Here we present fastNGSadmix, a tool to fast and reliably estimate admixture proportions and perform PCA from next generation sequencing data of a single individual. The analyses are based on genotype likelihoods of the input sample and a set of predefined reference populations. The method has high accuracy, even at low sequencing depth and corrects for the biases introduced by small reference populations.
The admixture estimation method is implemented in C ++ and the PCA method is implemented in R. The code is freely available at http://www.popgen.dk/software/index.php/FastNGSadmix.

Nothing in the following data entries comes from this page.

theorem csAfter_of_frameStep {f g : Frame} {e : Event} (h : frameStep f e = some g) : csAfter f.line e = g.line := by
  cases e
  case csDeassert =>
    obtain ⟨-, hg⟩ := Option.ite_none_left_eq_some.mp h
    obtain rfl := Option.some.inj hg
    rfl
  case csAssert | settle | xchg | configure | txnBegin | txnEnd =>
    obtain ⟨rfl, hg⟩ := Option.ite_none_right_eq_some.mp h
    obtain rfl := Option.some.inj hg
    rfl

theorem foldl_csAfter_of_frame {es : List Event} {f g : Frame} (h : es.foldlM frameStep f = some g) :
    es.foldl csAfter f.line = g.line := by
  induction es generalizing f with
  | nil => exact congrArg Frame.line (Option.some.inj h)
  | cons e es ih =>
    rw [List.foldlM_cons] at h
    obtain ⟨f', hstep, hrest⟩ := Option.bind_eq_some_iff.mp h
    rw [List.foldl_cons, csAfter_of_frameStep hstep, ih hrest]

/-- The trace leaves the line as its framing stands. -/
theorem csLine_of_frameOf {es : List Event} {g : Frame} (h : frameOf es = some g) : csLine es = g.line :=
  foldl_csAfter_of_frame h

/-- A release goes on with SETTLE or not at all. -/
theorem settle_of_released {es : List Event} {g : Frame} (h : es.foldlM frameStep .released = some g) (hg : g ≠ .released) :
    ∃ es', es = .settle :: es' := by
  cases es with
  | nil => exact absurd (Option.some.inj h).symm hg
  | cons e es =>
    cases e
    case settle => exact ⟨es, rfl⟩
    all_goals cases h

theorem settleFollows_of_frame {es : List Event} {f g : Frame} (h : es.foldlM frameStep f = some g) (hg : g ≠ .released) :
    settleFollows es = true := by
  induction es generalizing f with
  | nil => rfl
  | cons e es ih =>
    rw [List.foldlM_cons] at h
    obtain ⟨f', hstep, hrest⟩ := Option.bind_eq_some_iff.mp h
    have hes := ih hrest
    cases e
    case csDeassert =>
      have hreleased : f' = .released := by
        obtain ⟨-, hg'⟩ := Option.ite_none_left_eq_some.mp hstep
        exact (Option.some.inj hg').symm
      obtain ⟨es', rfl⟩ := settle_of_released (hreleased ▸ hrest) hg
      exact hes
    all_goals exact hes

end Sys2Proof.Machine

namespace Sys2Proof.InvariantStatements
open Sys2Proof Sys2Proof.Machine

/-- Settles O26: nothing has been emitted, so every view of the trace is empty. -/
theorem invariantHoldsAtReset : Obligations.InvariantHoldsAtReset := inv_reset

/-- Settles O27: each of the four parts is kept by every act of a step. -/
theorem stepKeepsInvariant : Obligations.StepKeepsInvariant := fun _ _ h hstep => kept_inv.step h hstep

/-- Settles O30: the framing is unbroken and in no position stands inside a release. -/
theorem settleFollowsEveryRelease : Obligations.SettleFollowsEveryRelease := by
  rintro s ⟨-, hlines, -⟩
  have hframe := linesInv_frame hlines
  simp only [List.mem_cons, List.not_mem_nil, or_false] at hframe
  rcases hframe with h | h | h <;> exact settleFollows_of_frame h (by decide)

/-- Settles O31: the line where the framing stands in IDLE and while BUSY. -/
theorem chipSelectLineFollowsPosition : Obligations.ChipSelectLineFollowsPosition := by
  rintro s ⟨-, hlines, -⟩
  refine ⟨fun hidle => ?_, fun hbusy => ?_⟩
  · obtain ⟨-, hframe, -⟩ := (linesInv_of_idle hidle).mp hlines
    exact csLine_of_frameOf hframe
  · obtain ⟨hframe, -⟩ := (linesInv_of_busy hbusy).mp hlines
    rw [csLine_of_frameOf hframe]
    cases s.inXfer <;> rfl

end Sys2Proof.InvariantStatements
end

section
/-! What operations other than INIT put on the bus (41_engine R135). -/

namespace Sys2Proof.Machine

/-- Events a read operation may emit: no CONFIGURE, and only read words sent. -/
def ReadEvents (es : List Event) : Prop :=
  (∀ hz order mode, Event.configure hz order mode ∉ es) ∧ ∀ w ∈ sent es, ReadWord w

theorem readEvents_nil : ReadEvents [] := ⟨nofun, nofun⟩

theorem ReadEvents.append {es es' : List Event} (h : ReadEvents es) (h' : ReadEvents es') : ReadEvents (es ++ es') := by
  refine ⟨fun hz order mode hmem => ?_, fun w hw => ?_⟩
  · exact (List.mem_append.mp hmem).elim (h.1 hz order mode) (h'.1 hz order mode)
  · rw [sent_append] at hw
    exact (List.mem_append.mp hw).elim (h.2 w) (h'.2 w)

theorem readEvents_txnBegin : ReadEvents [.txnBegin] := ⟨by simp, nofun⟩

theorem readEvents_txnEnd : ReadEvents [.txnEnd] := ⟨by simp, nofun⟩

theorem readEvents_frameEvents (opened : Bool) {tx : Word} (h : ReadWord tx) (rx : Word) :
    ReadEvents (frameEvents opened tx rx) := by
  refine ⟨fun hz order mode => ?_, fun w hw => ?_⟩
  · cases opened <;> simp
  · rw [frameEvents_sent] at hw
    rwa [List.mem_singleton.mp hw]

/-- A read operation is in progress or over, begun where the trace was `es₀`, and has emitted only what it may. -/
def Reading (es₀ : List Event) (t : State) : Prop :=
  t.op ≠ .init ∧ t.st ≠ .init ∧ ∃ es, t.trace = es₀ ++ es ∧ ReadEvents es

theorem reading_acceptRead {op : Op} (hop : op ≠ .init) (a : SignedOp) (n : Count) (s : State) :
    Reading s.trace (acceptRead op a n s) := ⟨hop, nofun, _, rfl, readEvents_txnBegin⟩

theorem reading_transfer (rx : Word) {es₀ : List Event} {s : State} (h : Reading es₀ s) : Reading es₀ (transfer rx s) := by
  cases hbusy : s.busy with
  | false => rwa [transfer_of_not_busy rx hbusy]
  | true =>
    obtain ⟨hop, hst, es, hes, hread⟩ := h
    obtain ⟨hop', -⟩ := transfer_frame rx s
    have hword := readEvents_frameEvents s.inXfer (readWord_transferWord hbusy hop hst) rx
    obtain ⟨-, -, ⟨hst', htrace⟩ | ⟨-, hst', htrace⟩⟩ := transfer_of_busy rx hbusy
    · refine ⟨hop' ▸ hop, by simp [hst'], _, ?_, hread.append (hword.append readEvents_txnEnd)⟩
      rw [htrace, hes, List.append_assoc]
    · refine ⟨hop' ▸ hop, by simp [hst'], _, ?_, hread.append hword⟩
      rw [htrace, hes, List.append_assoc]

theorem reading_present {op : Op} (hop : op ≠ .init) (a : SignedOp) (n : Count) (s : State) :
    ∃ es, (present op a n s).trace = s.trace ++ es ∧ ReadEvents es := by
  cases hacc : accepts s.st op with
  | false => exact ⟨[], by rw [present_refused hacc, List.append_nil], readEvents_nil⟩
  | true =>
    rw [present_accepted hacc, accept_read hop]
    have hrun : Reading s.trace (runOnAnswers s.inputs (acceptRead op a n s)) :=
      runOnAnswers_keeps (fun _ _ h => h) (fun _ rx h => reading_transfer rx h) s.inputs (reading_acceptRead hop a n s)
    obtain ⟨-, -, hes⟩ := hrun
    exact hes

end Sys2Proof.Machine

namespace Sys2Proof.InvariantStatements
open Sys2Proof Sys2Proof.Machine

/-- Settles O32: a codec function emits nothing, and a read operation goes through PRIMING and STEADY only. -/
theorem onlyInitConfigures : Obligations.OnlyInitConfigures := by
  intro i s t hinit hexec
  have hevents : ∃ es, t.trace = s.trace ++ es ∧ ReadEvents es := by
    by_cases hport : i.port = .request
    · obtain ⟨op, a, n, hop, hpresent⟩ := exec_of_request hport
      obtain rfl : present op a n s = t := by simpa [hpresent] using hexec
      refine reading_present (fun h => ?_) a n s
      obtain ⟨a', n', hi⟩ := hop h
      exact hinit a' n' hi
    · obtain ⟨r, hanswer⟩ := exec_of_codec hport
      obtain rfl : s.codecAnswer (r s.readAllScanMode) = t := by simpa [hanswer] using hexec
      exact ⟨[], (List.append_nil _).symm, readEvents_nil⟩
  exact hevents

end Sys2Proof.InvariantStatements
end

section
/-! Single words: the engine's words and the tags outside their range, the bits and bytes on the wire, STATUS (41_engine R131,
R132, 20_memory R55, R56, 10_state R30). -/

namespace Sys2Proof.Machine

/-- A setter shows only in its field. -/
theorem setField_and_not_mask {f : Field} (hf : f.Fits) (w : Word) (v : BitVec f.width) :
    setField f w v &&& ~~~f.mask = w &&& ~~~f.mask := by
  apply BitVec.eq_of_getLsbD_eq
  intro k hk
  rw [BitVec.getLsbD_and, BitVec.getLsbD_and, BitVec.getLsbD_not, f.getLsbD_mask hk, getLsbD_setField hf]
  split
  · next hc => simp [hc]
  · rfl

/-- WITH_CHANNEL shows only in CHANNEL (40_codec R104). -/
theorem withChannel_and_others (w : Word) (ch : Int) : withChannel w ch &&& 0xF87F = w &&& 0xF87F := by
  have hmask : (0xF87F : Word) = ~~~fChannel.mask := by decide
  rw [hmask]
  exact setField_and_not_mask (by decide) w _

theorem manualCmd_fixedBits (c : Int) : manualCmd c &&& 0xF87F = 0x0806 := by
  rw [manualCmd, withChannel_and_others]
  decide

theorem sweepCmd_fixedBits (mode : BitVec 4) (n : Nat) : sweepCmd mode n &&& 0x807F = 0x0006 := by
  have hmask : (0x807F : Word) = 0xF87F &&& 0x807F := by decide
  have hbase : ∀ m : BitVec 4,
      buildWord m ResetScope.none.code PowerMode.normal.code true true false &&& 0xF87F &&& 0x807F = 0x0006 := by decide
  rw [hmask, ← BitVec.and_assoc, sweepCmd, withChannel_and_others]
  exact hbase mode

/-- The clamp of `n - 1` for a count (30_encoding R82). -/
theorem toNat_clamp15_pred (n : Nat) :
    (clamp15 ((n : Int) - 1)).toNat = if n = 0 then 0 else if 16 < n then 15 else n - 1 := by
  unfold clamp15
  split_ifs <;> omega

/-- A tag is one of 0..15 (41_engine R132). -/
theorem tagMatches_outside (rx : Word) {e : Int} (he : e < 0 ∨ 15 < e) : tagMatches rx e = false := by
  have hrx := rx.isLt
  rw [Bool.eq_false_iff, ne_eq, tagMatches_iff]
  omega

theorem validate_outside (rx : Word) {e : Int} (he : e < 0 ∨ 15 < e) : validate rx e = 0 := by
  rw [validate, tagMatches_outside rx he]
  rfl

/-! The wire -/

/-- The first `k` bits received are the `k` top bits of the word (20_memory R55). -/
theorem ofWireBits_take (w : Word) {k : Nat} (hk : k ≤ 16) :
    ofWireBits ((List.range k).map fun j => w.getLsbD (15 - j)) = w >>> (16 - k) := by
  induction k with
  | zero => rw [BitVec.ushiftRight_eq_zero (by decide)]; rfl
  | succ k ih =>
    have hprefix := ih (by omega)
    rw [ofWireBits] at hprefix ⊢
    rw [List.range_succ, List.map_append, List.foldl_append, hprefix]
    apply BitVec.eq_of_getLsbD_eq
    intro i hi
    cases i with
    | zero =>
      have hlast : 16 - (k + 1) = 15 - k := by omega
      simp [hlast]
    | succ i =>
      have hshift : 16 - k + i = 16 - (k + 1) + (i + 1) := by omega
      simp [hshift, hi]

/-- A word above another in one word is a sum of numbers. -/
theorem toNat_append_eq_add {m n : Nat} (x : BitVec m) (y : BitVec n) : (x ++ y).toNat = x.toNat * 2 ^ n + y.toNat := by
  rw [BitVec.toNat_append, ← Nat.shiftLeft_add_eq_or_of_lt y.isLt, Nat.shiftLeft_eq]

theorem joinBytes_eq_ofNat (hi lo : BitVec 8) : joinBytes hi lo = BitVec.ofNat 16 (hi.toNat * 256 + lo.toNat) := by
  have hnat : hi.toNat * 256 + lo.toNat = (hi ++ lo).toNat := (toNat_append_eq_add hi lo).symm
  rw [joinBytes, hnat, BitVec.ofNat_toNat, BitVec.setWidth_append_eq_shiftLeft_setWidth_or]

/-! STATUS -/

theorem toNat_statusWord (s : State) : s.statusWord.toNat =
    s.lenSeen.toNat * 32 + s.okSeen.toNat * 16 + s.busy.toNat * 8 + s.st.code.toNat := by
  have hsum : (0#6 ++ s.lenSeen ++ BitVec.ofBool s.okSeen ++ BitVec.ofBool s.busy ++ s.st.code).toNat =
      s.lenSeen.toNat * 32 + s.okSeen.toNat * 16 + s.busy.toNat * 8 + s.st.code.toNat := by
    simp only [toNat_append_eq_add, BitVec.toNat_ofNat, BitVec.toNat_ofBool]
    omega
  exact hsum

theorem lenSeen_of_not_busy {s : State} (h : s.busy = false) : s.lenSeen = s.len := by simp [State.lenSeen, h]

theorem okSeen_of_not_busy {s : State} (h : s.busy = false) : s.okSeen = s.ok := by simp [State.okSeen, h]

theorem busy_toNat_iff (s : State) : s.busy.toNat = 1 ↔ s.st = .init ∨ s.st = .priming ∨ s.st = .steady := by
  rw [← busy_iff]
  cases s.busy <;> decide

end Sys2Proof.Machine

namespace Sys2Proof.WordStatements
open Sys2Proof Sys2Proof.Machine

/-- Settles O47: the words by their values; the codec's own answer in every state. -/
theorem engineWordsHaveTheirValues : Obligations.EngineWordsHaveTheirValues := by
  refine ⟨fun c s => ⟨manualCmd c, rfl, toNat_manualCmd c, manualCmd_fixedBits c⟩, fun n s =>
    ⟨sweepCmd s.readAllScanMode n, rfl, ?_, sweepCmd_fixedBits _ n⟩⟩
  rw [toNat_sweepCmd, sweepValue, toNat_clamp15_pred]

/-- Settles O48: tag and payload are quotient and remainder by 4096, and a quotient of a word is at most 15. -/
theorem tagMatchIsIntegerEquality : Obligations.TagMatchIsIntegerEquality := fun rx e =>
  ⟨tagMatches_iff rx e, tagMatches_outside rx, toNat_validate rx e⟩

/-- Settles O37: reading back all 16 bits shifts nothing out. -/
theorem wireOrderIsMsbFirst : Obligations.WireOrderIsMsbFirst := by
  refine fun w => ⟨by simp [wireBits], fun k hk => by simp [wireBits, hk], ?_⟩
  exact ofWireBits_take w le_rfl

/-- Settles O38: joining the bytes makes the word of the other answer. -/
theorem twoByteExchangeIsHighFirst : Obligations.TwoByteExchangeIsHighFirst := by
  refine ⟨fun s hi lo rest hin => ?_, fun w => ⟨?_, ?_⟩⟩
  · rw [step_of_answerBytes hin, step_of_answer rfl, joinBytes_eq_ofNat]
    rfl
  · change (w.extractLsb' 8 8).toNat = w.toNat / 256
    have hw := w.isLt
    rw [toNat_extractLsb'_eq]
    omega
  · change (w.extractLsb' 0 8).toNat = w.toNat % 256
    rw [toNat_extractLsb'_eq]
    omega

Supplementary data are available at Bioinformatics online.
混合比例估计和主成分分析(PCA)是群体遗传学的基本工具。然而,如果在不考虑基因型不确定性的情况下将这些方法应用于低深度或中深度测序数据,可能会引入偏差。
这里我们提出了 fastNGSadmix,这是一种从单个个体的下一代测序数据中快速可靠地估计混合比例并进行 PCA 的工具。该分析基于输入样本的基因型可能性和一组预定义的参考群体。该方法即使在测序深度较低的情况下也具有很高的准确性,并纠正了小参考群体引入的偏差。
混合比例估计方法是用 C++ 实现的,PCA 方法是用 R 实现的。代码可在 http://www.popgen.dk/software/index.php/FastNGSadmix 免费获取。
补充数据可在 Bioinformatics 在线获取。